A method to test the null hypothesis that multiple autocorrelation coefficients are all 0. H_0 : \rho_1 = \rho_2 =\quad ... \quad= \rho_m = 0 Here, we will perform the test using the statistics of Ljung and Box (1978) introduced in the book. The approach is to compare the $ Q (m) $ below with the 95% point of the chi-square distribution. Q(m) = T(T+2)\displaystyle{\sum\_{k=1}^{m}}\frac{\hat{\rho}^2_k}{T-k} \sim \chi^2(m) A statistic called the P value is also defined, which indicates the probability that a random variable following the chi-square distribution will take a value larger than $ Q (m) $. That is, assuming a significance level of 5%, $ H_0 $ is rejected when the P value is less than 0.05. For the value of $ m $, $ m \ approx \ log {(T)} $ seems to be a guide, but it seems that it is common to test multiple $ m $ and make a comprehensive judgment. Is.

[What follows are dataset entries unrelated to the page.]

-- ==== Sys2Proof/Machine/Draw.lean ====
section
/-! DEFINITION. Framebuffer clear and the XOR sprite blitter (spec/44_draw.md), pixel by pixel in the
order of R272's pseudocode. -/

namespace Sys2Proof.Machine

/-- The bit of a row byte that lands in column Vx + b: bit index 0 is the most significant (R271). -/
def spriteBit (row : Byte) (b : Nat) : Bool := row.getLsbD (7 - b)

/-- The column of sprite bit b: `(cx + b) mod 64` (R272). -/
def pixelColumn (cx : Byte) (b : Nat) : Fin 64 := Fin.ofNat 64 (cx.toNat + b)

/-- The row of sprite row r: `(cy + r) mod 32` (R272). -/
def pixelRow (cy : Byte) (r : Nat) : Fin 32 := Fin.ofNat 32 (cy.toNat + r)

/-- One bit of the blit: the collision so far gains (sprite bit on and pixel on), and the pixel is XORed
(R272, R273). -/
def blitBit (cx cy : Byte) (r : Nat) (row : Byte) (acc : Framebuffer × Bool) (b : Nat) : Framebuffer × Bool :=
  let px := pixelColumn cx b
  let py := pixelRow cy r
  let on := Framebuffer.pixel acc.1 px py
  (Framebuffer.setPixel acc.1 px py (on ^^ spriteBit row b), acc.2 || (spriteBit row b && on))

/-- One row of the blit: `for b in 0..7` (R272). -/
def blitRow (cx cy : Byte) (r : Nat) (row : Byte) (acc : Framebuffer × Bool) : Framebuffer × Bool :=
  (List.range 8).foldl (blitBit cx cy r row) acc

/-- The rows of the blit from row r on: `for r in 0..n-1` (R272). -/
def blitRows (cx cy : Byte) : Nat → List Byte → Framebuffer × Bool → Framebuffer × Bool
  | _, [], acc => acc
  | r, row :: rows, acc => blitRows cx cy (r + 1) rows (blitRow cx cy r row acc)

/-- The whole blit: the new framebuffer and whether a pixel went from 1 to 0. The collision starts at 0 for
every Dxyn (R273). -/
def blit (cx cy : Byte) (rows : List Byte) (fb : Framebuffer) : Framebuffer × Bool :=
  blitRows cx cy 0 rows (fb, false)

/-- The effect of Dxyn once its rows are read: FB and REDRAW, then VF (R272). The coordinates come from
the registers as they were (D12). -/
def State.drawSprite (s : State) (x y : RegIdx) (rows : List Byte) : State :=
  let out := blit (s.reg x) (s.reg y) rows s.fb
  ((s.present out.1).setReg vf (collisionFlag out.2)).advance

/-- 00E0 (R270). -/
def execCls (s : State) : Result := .next (s.present Framebuffer.blank).advance

/-- Dxyn (R272): n bytes from MEM[I]; n = 0 reads nothing, clears VF and sets REDRAW. -/
def execDrw (x y : RegIdx) (n : Fin 16) (s : State) : Result :=
  s.commit ((s.loadBytes (s.effAddr 0) n.val).map (s.drawSprite x y))

end Sys2Proof.Machine
end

First of all, from the pattern that uses the library of stats models. $ m \ approx \ log {(T)} = 7.89 $ So, for the time being, consider the lag in the range up to 16.

lvalue, pvalue = sm.stats.diagnostic.acorr_ljungbox(tpx_return)

That's it. Very easy.

The P value did not fall below 0.05 regardless of the value of $ m $, and the result was that the daily change rate of TOPIX could not be said to have an autocorrelation. Well, the market price is not that simple.

Finally, try without the library to deepen your understanding.

from scipy.stats import chi2

def Q_func(data, max_m):
    T = len(data)
    auto_corr = sm.tsa.stattools.acf(data)[1:]
    lvalue = T*(T+2)*((auto_corr**2/(T-np.arange(1,len(auto_corr)+1)))[:max_m]).cumsum()
    pvalue = 1 - chi2.cdf(lvalue, np.arange(1,len(lvalue)+1))
    return lvalue, pvalue

Confirm that the same result is obtained.

l_Q_func, p_Q_func = Q_func(tpx_return,max_m=16)
l_sm, p_sm = sm.stats.diagnostic.acorr_ljungbox(tpx_return, lags=16)
((l_Q_func-l_sm)**2).mean(), ((p_Q_func-p_sm)**2).mean()

(0.0, 7.824090399073146e-34)

If you take a closer look at the case of $ m = 8 $,

T = len(tpx_return)
auto_corr = sm.tsa.stattools.acf(tpx_return)[1:]
lvalue = T*(T+2)*((auto_corr**2/(T-np.arange(1,len(auto_corr)+1)))[:8]).sum()
print(lvalue)

8.604732778577853

1-chi2.cdf(lvalue,8)

0.37672860496603844

So it turns out that it is quite difficult to reject the null hypothesis.